What the task requires
Nothing but the lines from the one with "accepts nothing. -/" through the final line of the listing should appear in the answer, each copied exactly.

BEGIN Input data

theorem microStep_writeAnswerTaken (ha : WriteAnswerTaken i s a)
    (h : microStep (microProgram Config.params i) resp a = .next b) : WriteAnswerTaken i s b := by
  obtain ⟨k, addr, bytes, rs, hseq, hop, rfl⟩ | ⟨k, addr, n, rs, -, -, -, rfl⟩ | ⟨k, addr, n, rs, -, -, -, rfl⟩ |
    ⟨k, -, -, rfl⟩ | ⟨k, addr, bytes, rs, e, rest, hseq, hop, hans, rfl⟩ | ⟨k, addr, n, rs, d, rest, -, -, -, rfl⟩ :=
    microStep_next_cases h
  · obtain rfl : k = 0 := Fin.ext (txw_index hop)
    exact .inl (ha.resolve_right fun ⟨_, _, hrun, _⟩ => hrun hseq)
  · exact ha.of_eq rfl rfl (by simp [skipRead_eq, nextIndex_ne_zero])
  · exact ha.of_eq rfl rfl (by simp [sendRead_eq])
  · obtain ⟨hidle, hwr, -, hwrites, -⟩ := hresp a
    obtain ⟨-, herr, -⟩ | ⟨check, rfl, -, -⟩ := hwrites
    · exact ha.of_eq herr hwr (by simp [hidle])
    · obtain ⟨-, hkept⟩ | ⟨-, ⟨_, _, _, hmem⟩, -⟩ := ha
      · exact .inl ⟨fun hi => absurd rfl (hi check), hwr.trans hkept⟩
      · simp [microProgram] at hmem
  · obtain rfl : k = 0 := Fin.ext (txw_index hop)
    obtain ⟨-, hkept⟩ := ha.resolve_right fun ⟨_, _, _, hwait⟩ => hwait hseq
    rw [takeWrite_eq]
    exact .inr ⟨hkept.symm.trans hans, ⟨addr, bytes, rs, List.mem_of_getElem? hop⟩, by simp [nextIndex]⟩
  · exact ha.of_eq rfl rfl (by simp [takeRead_eq, nextIndex_ne_zero])

theorem microStep_readAnswerTaken (ha : ReadAnswerTaken i s a)
    (h : microStep (microProgram Config.params i) resp a = .next b) : ReadAnswerTaken i s b := by
  obtain ⟨k, addr, bytes, rs, hseq, hop, rfl⟩ | ⟨k, addr, n, rs, hseq, hop, -, rfl⟩ | ⟨k, addr, n, rs, hseq, hop, -, rfl⟩ |
    ⟨k, -, -, rfl⟩ | ⟨k, addr, bytes, rs, e, rest, hseq, hop, -, rfl⟩ | ⟨k, addr, n, rs, d, rest, hseq, hop, hans, rfl⟩ :=
    microStep_next_cases h
  · exact .inl (ha.eq_of_op hop (.inl hseq))
  · exact .inl (ha.eq_of_op hop (.inl hseq))
  · exact .inl (ha.eq_of_op hop (.inl hseq))
  · obtain ⟨hidle, -, hrd, -, -⟩ := hresp a
    rw [ReadAnswerTaken, hrd, hidle]
    exact ha.imp_right fun ⟨htaken, hmem, _⟩ => ⟨htaken, hmem, .inl rfl⟩
  · rw [takeWrite_eq]
    exact .inl (ha.eq_of_op hop (.inr (.inl hseq)))
  · have hkept := ha.eq_of_op hop (.inr (.inr hseq))
    refine .inr ⟨⟨d, hkept.symm.trans hans⟩, ⟨addr, n, rs, List.mem_of_getElem? hop⟩, .inr ⟨nextIndex k, rfl, ?_⟩⟩
    rw [nextIndex_val_of_op hop, txr_index hop]

end Frames

/-- What a command may do to `CHK`, `SCR`, `ERR` and the answers, from any state. -/
theorem exec_frame {i : Instr} {s t : State} (h : exec i s = .next t) :
    KeepsModeAndScratch i s t ∧ WriteAnswerTaken i s t ∧ ReadAnswerTaken i s t := by
  obtain ⟨resp, hexec, hfinal⟩ := exec_eq_runCommand i
  have hresp : FinalStep i resp := by
    intro a
    obtain ⟨hidle, -, -, -, hwr, hrd, -, hwrites, hscr⟩ := hfinal a
    exact ⟨hidle, hwr, hrd, hwrites, hscr⟩
  rw [hexec] at h
  cases hwf : i.wf with
  | false =>
    cases (runCommand_of_not_wf hwf resp s).symm.trans h
    exact ⟨⟨fun _ => rfl, fun _ => rfl⟩, .inl ⟨fun _ => rfl, rfl⟩, .inl rfl⟩
  | true =>
    rw [runCommand_of_wf hwf] at h
    obtain ⟨hchk, herr, hscr, -, hwr, hrd, -⟩ := begun_fields s
    exact ⟨runProgram_induct _ (fun _ _ => microStep_keepsModeAndScratch hresp) ⟨fun _ => hchk, fun _ => hscr⟩ h,
      runProgram_induct _ (fun _ _ => microStep_writeAnswerTaken hresp) (.inl ⟨fun _ => herr, hwr⟩) h,
      runProgram_induct _ (fun _ _ => microStep_readAnswerTaken hresp) (.inl hrd) h⟩

/-- Settles O50: the frame of a run, read field by field; the command port is the one of a run that accepts nothing. -/
theorem commandsWriteOnlyTheirState : Obligations.CommandsWriteOnlyTheirState := by
  intro i s t h
  obtain ⟨⟨hchk, hscr⟩, hwrite, hread⟩ := exec_frame h
  obtain ⟨hport, -⟩ := exec_acceptsNothing h
  refine ⟨hchk, hscr, fun hi => ?_, hread.imp_right And.left, fun hnone => ?_, fun hnone => ?_, hport⟩
  · exact hwrite.imp (fun ⟨herr, hwr⟩ => ⟨herr hi, hwr⟩) And.left
  · obtain ⟨-, hwr⟩ | ⟨-, ⟨addr, bytes, rs, hmem⟩, -⟩ := hwrite
    · exact hwr
    · exact absurd hmem (hnone addr bytes rs)
  · obtain hrd | ⟨-, ⟨addr, n, rs, hmem⟩, -⟩ := hread
    · exact hrd
    · exact absurd hmem (hnone addr n rs)

end Sys2Proof.Proofs
end

section
/-! PROOFS. The laws of the mapper and the normalizer, and the values they return (spec/41_codec_mapper.md rules R102 to R105). -/

namespace Sys2Proof.Proofs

END Input data

Finished exercise
/-- Settles O50: the frame of a run, read field by field; the command port is the one of a run that accepts nothing. -/
theorem commandsWriteOnlyTheirState : Obligations.CommandsWriteOnlyTheirState := by
  intro i s t h
  obtain ⟨⟨hchk, hscr⟩, hwrite, hread⟩ := exec_frame h
  obtain ⟨hport, -⟩ := exec_acceptsNothing h
  refine ⟨hchk, hscr, fun hi => ?_, hread.imp_right And.left, fun hnone => ?_, fun hnone => ?_, hport⟩
  · exact hwrite.imp (fun ⟨herr, hwr⟩ => ⟨herr hi, hwr⟩) And.left
  · obtain ⟨-, hwr⟩ | ⟨-, ⟨addr, bytes, rs, hmem⟩, -⟩ := hwrite
    · exact hwr
    · exact absurd hmem (hnone addr bytes rs)
  · obtain hrd | ⟨-, ⟨addr, n, rs, hmem⟩, -⟩ := hread
    · exact hrd
    · exact absurd hmem (hnone addr n rs)

end Sys2Proof.Proofs
end

section
/-! PROOFS. The laws of the mapper and the normalizer, and the values they return (spec/41_codec_mapper.md rules R102 to R105). -/

namespace Sys2Proof.Proofs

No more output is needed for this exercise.